> EXERCISE DATA:
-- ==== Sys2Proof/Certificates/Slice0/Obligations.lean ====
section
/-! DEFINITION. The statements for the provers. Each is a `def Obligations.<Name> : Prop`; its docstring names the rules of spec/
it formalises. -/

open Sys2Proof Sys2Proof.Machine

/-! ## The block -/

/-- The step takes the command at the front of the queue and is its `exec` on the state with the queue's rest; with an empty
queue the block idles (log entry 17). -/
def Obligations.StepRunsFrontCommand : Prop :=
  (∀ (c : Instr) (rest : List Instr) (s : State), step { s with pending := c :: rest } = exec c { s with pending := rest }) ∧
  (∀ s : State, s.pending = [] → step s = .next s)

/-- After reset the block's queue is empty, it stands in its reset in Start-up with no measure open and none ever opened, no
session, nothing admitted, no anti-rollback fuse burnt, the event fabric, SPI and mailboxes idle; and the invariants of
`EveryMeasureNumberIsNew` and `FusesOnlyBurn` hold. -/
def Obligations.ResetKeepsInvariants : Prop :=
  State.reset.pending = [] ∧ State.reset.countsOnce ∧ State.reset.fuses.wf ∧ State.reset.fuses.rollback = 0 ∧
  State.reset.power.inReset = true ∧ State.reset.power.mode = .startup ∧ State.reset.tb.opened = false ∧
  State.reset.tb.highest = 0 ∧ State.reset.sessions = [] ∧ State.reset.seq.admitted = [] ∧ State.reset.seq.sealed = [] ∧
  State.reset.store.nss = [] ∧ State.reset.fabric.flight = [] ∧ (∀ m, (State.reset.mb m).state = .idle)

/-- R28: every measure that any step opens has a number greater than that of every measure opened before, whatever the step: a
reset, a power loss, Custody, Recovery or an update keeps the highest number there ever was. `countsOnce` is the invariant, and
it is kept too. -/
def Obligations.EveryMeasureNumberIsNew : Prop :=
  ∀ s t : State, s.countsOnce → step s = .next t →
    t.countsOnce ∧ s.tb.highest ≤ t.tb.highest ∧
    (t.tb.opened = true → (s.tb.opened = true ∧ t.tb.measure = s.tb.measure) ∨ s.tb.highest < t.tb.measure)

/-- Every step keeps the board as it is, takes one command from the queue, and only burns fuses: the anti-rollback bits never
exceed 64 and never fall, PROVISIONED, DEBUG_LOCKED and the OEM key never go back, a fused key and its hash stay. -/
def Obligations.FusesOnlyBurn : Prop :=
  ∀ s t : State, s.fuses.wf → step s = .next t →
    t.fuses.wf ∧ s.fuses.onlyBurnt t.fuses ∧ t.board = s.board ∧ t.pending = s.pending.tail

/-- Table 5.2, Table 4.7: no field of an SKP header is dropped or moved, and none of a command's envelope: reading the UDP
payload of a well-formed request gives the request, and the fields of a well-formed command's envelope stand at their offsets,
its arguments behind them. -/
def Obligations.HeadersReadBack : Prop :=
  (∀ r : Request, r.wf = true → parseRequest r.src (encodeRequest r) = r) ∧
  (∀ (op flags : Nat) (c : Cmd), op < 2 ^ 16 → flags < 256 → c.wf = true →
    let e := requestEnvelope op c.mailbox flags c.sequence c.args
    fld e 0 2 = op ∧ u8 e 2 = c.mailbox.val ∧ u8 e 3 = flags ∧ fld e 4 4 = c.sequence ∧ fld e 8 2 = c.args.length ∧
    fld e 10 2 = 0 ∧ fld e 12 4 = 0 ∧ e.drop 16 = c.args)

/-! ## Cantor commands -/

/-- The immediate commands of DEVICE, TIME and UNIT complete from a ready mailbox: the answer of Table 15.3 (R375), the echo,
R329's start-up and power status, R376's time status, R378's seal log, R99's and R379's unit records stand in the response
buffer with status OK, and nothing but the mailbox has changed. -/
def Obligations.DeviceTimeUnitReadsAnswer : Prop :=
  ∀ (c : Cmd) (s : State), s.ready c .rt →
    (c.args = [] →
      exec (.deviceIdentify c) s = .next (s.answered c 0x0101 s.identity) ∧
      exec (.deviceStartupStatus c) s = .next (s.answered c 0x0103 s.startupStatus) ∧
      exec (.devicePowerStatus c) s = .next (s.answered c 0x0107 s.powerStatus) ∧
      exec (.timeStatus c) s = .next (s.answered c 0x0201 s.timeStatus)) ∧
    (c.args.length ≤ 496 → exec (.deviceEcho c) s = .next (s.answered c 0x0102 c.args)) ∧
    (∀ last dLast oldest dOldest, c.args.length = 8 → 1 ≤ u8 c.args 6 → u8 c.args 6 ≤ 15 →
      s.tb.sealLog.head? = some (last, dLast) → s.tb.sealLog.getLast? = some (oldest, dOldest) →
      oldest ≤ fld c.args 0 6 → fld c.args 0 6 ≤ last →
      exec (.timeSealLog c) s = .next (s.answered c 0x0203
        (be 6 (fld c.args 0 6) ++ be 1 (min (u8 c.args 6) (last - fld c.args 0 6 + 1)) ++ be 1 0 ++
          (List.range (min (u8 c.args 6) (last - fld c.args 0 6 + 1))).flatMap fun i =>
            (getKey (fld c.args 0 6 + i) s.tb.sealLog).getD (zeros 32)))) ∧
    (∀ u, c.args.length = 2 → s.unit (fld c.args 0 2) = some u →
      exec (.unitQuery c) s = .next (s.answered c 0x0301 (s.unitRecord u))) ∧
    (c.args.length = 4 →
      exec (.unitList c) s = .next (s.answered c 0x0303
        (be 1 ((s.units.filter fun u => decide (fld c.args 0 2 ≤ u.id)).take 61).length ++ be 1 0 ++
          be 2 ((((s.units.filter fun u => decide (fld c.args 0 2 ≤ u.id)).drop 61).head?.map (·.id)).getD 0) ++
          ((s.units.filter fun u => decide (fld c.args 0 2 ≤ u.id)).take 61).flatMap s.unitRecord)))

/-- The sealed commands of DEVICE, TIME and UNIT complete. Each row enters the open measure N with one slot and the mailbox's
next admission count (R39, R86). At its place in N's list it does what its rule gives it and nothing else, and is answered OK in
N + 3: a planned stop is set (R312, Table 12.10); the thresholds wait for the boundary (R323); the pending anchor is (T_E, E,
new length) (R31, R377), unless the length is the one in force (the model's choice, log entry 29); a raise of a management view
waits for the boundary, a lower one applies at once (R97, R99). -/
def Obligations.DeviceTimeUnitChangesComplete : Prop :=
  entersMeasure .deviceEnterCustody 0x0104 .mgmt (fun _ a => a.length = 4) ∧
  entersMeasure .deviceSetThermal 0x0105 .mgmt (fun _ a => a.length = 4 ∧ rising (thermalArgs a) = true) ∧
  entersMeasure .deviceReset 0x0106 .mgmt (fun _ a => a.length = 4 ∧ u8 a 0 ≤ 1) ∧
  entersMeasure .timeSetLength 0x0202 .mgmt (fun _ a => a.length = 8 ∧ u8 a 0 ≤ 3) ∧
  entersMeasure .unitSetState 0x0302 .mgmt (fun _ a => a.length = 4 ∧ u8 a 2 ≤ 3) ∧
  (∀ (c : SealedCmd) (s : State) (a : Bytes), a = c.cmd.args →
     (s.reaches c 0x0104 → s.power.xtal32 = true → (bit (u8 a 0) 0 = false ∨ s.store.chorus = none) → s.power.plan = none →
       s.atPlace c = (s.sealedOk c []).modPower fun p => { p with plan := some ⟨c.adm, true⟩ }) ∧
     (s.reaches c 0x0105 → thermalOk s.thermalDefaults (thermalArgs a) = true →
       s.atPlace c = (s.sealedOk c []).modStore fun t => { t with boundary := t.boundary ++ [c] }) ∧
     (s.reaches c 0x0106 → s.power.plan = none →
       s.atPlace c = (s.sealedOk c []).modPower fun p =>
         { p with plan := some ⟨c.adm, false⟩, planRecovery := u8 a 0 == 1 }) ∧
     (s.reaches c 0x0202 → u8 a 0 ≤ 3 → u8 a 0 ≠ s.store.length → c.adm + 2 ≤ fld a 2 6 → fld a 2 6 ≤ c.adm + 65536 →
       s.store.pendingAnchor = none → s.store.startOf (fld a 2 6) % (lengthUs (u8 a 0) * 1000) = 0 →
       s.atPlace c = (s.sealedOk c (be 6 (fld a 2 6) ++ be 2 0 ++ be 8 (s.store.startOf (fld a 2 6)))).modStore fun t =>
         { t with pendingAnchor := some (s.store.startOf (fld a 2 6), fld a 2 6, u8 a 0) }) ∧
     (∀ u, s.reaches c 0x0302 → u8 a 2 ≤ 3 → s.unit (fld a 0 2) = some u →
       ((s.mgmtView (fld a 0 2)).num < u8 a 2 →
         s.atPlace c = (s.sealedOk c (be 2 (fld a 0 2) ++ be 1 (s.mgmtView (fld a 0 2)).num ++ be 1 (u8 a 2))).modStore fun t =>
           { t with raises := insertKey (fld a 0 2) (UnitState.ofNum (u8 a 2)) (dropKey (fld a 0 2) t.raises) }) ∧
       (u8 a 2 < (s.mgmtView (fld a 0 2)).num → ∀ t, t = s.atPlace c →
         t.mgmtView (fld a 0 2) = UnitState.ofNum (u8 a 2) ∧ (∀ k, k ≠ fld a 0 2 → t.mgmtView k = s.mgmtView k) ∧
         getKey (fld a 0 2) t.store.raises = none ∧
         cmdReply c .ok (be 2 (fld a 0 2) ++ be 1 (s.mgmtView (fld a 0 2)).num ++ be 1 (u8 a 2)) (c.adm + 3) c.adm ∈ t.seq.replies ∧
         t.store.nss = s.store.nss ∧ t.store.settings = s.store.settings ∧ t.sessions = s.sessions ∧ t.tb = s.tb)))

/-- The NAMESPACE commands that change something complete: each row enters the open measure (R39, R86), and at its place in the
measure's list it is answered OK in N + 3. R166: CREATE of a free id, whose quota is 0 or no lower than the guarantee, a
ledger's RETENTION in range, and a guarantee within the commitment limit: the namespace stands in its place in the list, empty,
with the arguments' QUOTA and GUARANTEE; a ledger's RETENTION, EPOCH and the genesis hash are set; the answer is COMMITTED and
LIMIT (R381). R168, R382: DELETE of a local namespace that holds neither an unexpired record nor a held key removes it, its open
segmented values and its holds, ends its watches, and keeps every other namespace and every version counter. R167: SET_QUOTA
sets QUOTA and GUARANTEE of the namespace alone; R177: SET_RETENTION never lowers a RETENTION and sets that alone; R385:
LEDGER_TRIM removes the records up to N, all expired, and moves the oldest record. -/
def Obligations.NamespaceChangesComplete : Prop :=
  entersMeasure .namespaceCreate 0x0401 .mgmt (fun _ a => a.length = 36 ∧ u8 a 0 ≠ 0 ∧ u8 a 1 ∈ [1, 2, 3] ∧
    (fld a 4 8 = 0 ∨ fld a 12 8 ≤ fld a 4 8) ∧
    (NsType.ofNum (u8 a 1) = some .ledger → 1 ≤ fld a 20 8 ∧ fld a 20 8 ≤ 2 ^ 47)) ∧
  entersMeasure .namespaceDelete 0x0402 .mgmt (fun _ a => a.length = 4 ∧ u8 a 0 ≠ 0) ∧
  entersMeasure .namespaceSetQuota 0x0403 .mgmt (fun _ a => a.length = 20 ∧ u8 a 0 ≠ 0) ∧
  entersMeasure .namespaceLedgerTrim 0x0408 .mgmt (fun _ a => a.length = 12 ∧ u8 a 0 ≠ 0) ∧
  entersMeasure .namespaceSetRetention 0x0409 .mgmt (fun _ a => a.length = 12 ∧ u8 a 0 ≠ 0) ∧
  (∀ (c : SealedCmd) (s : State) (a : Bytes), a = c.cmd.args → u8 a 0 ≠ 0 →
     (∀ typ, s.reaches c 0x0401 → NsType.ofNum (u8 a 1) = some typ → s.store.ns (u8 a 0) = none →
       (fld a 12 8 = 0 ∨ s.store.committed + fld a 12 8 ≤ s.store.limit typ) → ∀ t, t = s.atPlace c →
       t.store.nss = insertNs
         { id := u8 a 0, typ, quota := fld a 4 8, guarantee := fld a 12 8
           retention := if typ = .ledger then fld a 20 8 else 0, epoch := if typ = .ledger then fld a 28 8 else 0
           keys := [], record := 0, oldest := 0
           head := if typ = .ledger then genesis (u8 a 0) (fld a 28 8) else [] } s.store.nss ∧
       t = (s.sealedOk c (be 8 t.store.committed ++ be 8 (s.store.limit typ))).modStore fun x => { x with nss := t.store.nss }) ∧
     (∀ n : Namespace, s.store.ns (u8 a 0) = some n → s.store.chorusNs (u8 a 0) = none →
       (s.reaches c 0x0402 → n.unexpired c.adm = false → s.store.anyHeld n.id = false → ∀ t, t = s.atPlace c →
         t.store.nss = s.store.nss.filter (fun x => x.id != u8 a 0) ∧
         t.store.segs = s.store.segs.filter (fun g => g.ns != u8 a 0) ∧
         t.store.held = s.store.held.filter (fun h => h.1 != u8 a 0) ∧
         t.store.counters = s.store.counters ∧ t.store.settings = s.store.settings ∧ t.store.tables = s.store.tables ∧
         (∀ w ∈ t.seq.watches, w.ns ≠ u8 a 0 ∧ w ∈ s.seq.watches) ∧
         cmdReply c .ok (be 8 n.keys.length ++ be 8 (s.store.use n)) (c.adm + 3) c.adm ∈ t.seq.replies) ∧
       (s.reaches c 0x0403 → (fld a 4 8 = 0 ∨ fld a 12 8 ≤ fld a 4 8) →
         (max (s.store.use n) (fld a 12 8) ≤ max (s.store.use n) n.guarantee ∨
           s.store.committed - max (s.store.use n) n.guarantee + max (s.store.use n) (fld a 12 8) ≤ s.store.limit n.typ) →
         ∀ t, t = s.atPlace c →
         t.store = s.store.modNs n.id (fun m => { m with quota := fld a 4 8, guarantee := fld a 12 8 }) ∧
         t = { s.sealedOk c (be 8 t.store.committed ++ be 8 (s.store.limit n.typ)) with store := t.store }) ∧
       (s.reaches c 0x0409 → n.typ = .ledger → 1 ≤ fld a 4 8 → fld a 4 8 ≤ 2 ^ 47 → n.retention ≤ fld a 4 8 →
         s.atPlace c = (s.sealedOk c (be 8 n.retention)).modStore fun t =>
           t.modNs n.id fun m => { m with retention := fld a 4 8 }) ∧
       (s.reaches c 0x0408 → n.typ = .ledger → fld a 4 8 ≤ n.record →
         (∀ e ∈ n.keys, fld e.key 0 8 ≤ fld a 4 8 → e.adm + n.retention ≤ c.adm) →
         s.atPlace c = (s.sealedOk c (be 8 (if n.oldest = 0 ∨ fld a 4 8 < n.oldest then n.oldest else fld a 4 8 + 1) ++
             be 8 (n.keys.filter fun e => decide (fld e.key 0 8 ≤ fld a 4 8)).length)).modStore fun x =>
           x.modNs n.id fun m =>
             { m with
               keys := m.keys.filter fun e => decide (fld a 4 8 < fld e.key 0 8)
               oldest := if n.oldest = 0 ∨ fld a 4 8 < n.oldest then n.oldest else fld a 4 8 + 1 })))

* * *

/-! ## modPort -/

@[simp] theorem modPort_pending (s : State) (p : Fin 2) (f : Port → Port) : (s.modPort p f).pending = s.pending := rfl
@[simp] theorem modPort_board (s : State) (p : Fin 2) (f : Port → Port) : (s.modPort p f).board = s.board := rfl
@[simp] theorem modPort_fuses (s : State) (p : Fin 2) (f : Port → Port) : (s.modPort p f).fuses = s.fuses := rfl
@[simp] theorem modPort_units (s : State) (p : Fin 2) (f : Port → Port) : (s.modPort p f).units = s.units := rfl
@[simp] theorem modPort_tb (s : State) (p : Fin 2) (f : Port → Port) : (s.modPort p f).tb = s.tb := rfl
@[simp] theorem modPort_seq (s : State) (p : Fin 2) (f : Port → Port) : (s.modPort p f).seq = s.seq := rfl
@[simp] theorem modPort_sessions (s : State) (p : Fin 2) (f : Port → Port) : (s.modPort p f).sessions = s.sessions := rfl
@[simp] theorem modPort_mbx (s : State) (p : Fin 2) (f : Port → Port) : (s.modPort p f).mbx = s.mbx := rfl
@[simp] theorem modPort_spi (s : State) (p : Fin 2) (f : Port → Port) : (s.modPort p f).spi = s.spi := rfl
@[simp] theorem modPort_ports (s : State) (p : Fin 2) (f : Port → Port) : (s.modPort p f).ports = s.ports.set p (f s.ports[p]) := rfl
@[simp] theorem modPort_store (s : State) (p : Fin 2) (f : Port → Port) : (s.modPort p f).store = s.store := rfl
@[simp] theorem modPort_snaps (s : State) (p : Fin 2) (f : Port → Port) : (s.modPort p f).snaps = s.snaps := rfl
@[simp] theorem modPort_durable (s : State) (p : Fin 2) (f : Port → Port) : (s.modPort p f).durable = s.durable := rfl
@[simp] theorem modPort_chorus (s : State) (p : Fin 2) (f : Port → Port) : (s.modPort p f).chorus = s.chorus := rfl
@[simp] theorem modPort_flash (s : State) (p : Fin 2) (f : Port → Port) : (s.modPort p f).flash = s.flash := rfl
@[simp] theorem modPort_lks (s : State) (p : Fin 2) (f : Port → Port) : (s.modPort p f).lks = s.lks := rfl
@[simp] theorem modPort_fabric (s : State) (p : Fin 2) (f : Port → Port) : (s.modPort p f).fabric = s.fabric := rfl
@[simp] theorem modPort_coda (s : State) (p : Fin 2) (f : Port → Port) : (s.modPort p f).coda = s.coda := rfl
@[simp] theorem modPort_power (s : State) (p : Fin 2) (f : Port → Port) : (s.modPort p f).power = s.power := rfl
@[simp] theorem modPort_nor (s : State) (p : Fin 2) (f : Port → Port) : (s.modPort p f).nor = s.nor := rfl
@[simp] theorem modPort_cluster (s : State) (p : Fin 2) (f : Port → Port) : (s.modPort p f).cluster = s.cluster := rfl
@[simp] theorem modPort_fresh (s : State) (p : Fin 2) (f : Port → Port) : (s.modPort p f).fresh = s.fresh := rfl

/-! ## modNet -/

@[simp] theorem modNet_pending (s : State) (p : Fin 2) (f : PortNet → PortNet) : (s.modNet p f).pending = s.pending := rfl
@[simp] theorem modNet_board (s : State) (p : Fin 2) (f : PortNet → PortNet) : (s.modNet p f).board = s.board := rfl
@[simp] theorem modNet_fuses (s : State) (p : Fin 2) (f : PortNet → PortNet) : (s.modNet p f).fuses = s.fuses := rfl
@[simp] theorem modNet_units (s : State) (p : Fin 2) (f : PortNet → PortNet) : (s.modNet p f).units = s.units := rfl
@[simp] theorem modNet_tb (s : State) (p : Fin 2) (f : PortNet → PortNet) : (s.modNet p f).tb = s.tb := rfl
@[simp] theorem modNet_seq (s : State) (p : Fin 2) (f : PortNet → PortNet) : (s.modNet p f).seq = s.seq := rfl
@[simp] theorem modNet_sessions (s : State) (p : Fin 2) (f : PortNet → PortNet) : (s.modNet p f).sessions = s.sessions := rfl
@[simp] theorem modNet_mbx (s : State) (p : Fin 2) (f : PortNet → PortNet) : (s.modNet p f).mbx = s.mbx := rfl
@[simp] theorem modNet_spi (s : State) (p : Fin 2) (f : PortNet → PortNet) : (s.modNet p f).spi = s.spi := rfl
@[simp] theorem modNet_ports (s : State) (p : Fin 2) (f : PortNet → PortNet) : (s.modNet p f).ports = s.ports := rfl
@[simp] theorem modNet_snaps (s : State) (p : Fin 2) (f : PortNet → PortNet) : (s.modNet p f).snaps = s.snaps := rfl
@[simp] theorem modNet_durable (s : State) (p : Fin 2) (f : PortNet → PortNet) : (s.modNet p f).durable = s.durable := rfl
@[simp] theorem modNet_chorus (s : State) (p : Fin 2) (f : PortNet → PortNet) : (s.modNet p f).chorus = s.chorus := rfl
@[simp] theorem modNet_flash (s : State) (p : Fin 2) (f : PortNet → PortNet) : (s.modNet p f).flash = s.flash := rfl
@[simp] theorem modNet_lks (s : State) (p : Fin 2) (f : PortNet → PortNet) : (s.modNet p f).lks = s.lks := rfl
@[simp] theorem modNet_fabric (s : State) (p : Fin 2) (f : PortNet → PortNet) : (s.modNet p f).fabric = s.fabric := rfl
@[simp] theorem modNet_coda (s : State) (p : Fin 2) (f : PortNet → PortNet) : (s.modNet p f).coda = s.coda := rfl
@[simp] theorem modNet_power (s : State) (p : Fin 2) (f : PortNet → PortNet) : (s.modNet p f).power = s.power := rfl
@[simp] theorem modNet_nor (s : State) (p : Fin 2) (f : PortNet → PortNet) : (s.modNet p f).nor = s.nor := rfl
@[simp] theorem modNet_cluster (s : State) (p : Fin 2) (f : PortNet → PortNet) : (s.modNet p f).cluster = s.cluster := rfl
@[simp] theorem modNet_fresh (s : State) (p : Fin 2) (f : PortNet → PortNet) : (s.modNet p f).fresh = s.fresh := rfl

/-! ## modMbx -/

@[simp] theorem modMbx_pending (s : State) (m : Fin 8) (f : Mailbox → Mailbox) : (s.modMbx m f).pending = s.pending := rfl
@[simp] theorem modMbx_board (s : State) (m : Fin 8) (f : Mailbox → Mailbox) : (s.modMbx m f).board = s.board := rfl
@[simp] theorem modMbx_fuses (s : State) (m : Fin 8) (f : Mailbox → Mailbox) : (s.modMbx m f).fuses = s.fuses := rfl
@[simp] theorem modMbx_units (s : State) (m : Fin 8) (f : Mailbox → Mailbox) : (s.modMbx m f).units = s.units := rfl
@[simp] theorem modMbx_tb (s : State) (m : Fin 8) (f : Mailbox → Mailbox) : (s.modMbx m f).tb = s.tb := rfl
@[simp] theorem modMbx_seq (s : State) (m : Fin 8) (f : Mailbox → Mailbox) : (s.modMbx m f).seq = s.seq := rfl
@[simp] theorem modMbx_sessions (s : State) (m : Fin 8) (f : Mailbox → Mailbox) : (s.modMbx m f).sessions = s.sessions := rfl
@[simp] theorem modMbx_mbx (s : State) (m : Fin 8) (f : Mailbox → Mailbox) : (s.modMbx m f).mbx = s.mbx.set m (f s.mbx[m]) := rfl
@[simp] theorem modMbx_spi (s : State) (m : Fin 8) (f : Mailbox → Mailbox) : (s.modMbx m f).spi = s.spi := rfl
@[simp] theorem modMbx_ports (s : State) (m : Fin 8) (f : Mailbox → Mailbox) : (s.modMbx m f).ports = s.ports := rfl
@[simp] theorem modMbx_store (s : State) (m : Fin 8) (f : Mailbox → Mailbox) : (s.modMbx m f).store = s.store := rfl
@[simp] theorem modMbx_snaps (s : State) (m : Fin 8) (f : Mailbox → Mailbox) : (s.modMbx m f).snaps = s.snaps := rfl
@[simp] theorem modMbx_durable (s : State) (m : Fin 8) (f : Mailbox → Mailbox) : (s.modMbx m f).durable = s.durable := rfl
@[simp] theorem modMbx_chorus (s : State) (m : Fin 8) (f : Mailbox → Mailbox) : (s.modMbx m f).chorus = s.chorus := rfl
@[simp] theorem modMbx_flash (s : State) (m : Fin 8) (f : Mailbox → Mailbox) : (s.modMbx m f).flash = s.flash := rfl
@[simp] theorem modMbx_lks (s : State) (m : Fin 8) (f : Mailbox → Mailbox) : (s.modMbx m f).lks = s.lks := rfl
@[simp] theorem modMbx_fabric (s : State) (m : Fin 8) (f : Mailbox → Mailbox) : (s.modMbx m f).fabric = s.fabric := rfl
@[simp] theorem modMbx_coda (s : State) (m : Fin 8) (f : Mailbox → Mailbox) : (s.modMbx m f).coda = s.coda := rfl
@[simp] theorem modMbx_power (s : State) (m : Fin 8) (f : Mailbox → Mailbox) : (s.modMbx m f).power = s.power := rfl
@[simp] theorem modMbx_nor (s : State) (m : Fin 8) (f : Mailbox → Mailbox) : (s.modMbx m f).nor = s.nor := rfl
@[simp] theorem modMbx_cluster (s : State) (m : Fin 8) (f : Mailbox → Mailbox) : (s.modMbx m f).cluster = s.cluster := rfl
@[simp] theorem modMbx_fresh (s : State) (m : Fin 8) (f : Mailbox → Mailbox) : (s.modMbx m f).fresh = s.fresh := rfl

> WHAT TO DO:
Reproducing the whole listing above is not the task. Copy exactly only the lines from the one with "exec (.unitList c)" to the one with "u.id)).take 61).flatMap s.unitRecord)))", both kept.

> WRITTEN REPLY:
      exec (.unitList c) s = .next (s.answered c 0x0303
        (be 1 ((s.units.filter fun u => decide (fld c.args 0 2 ≤ u.id)).take 61).length ++ be 1 0 ++
          be 2 ((((s.units.filter fun u => decide (fld c.args 0 2 ≤ u.id)).drop 61).head?.map (·.id)).getD 0) ++
          ((s.units.filter fun u => decide (fld c.args 0 2 ≤ u.id)).take 61).flatMap s.unitRecord)))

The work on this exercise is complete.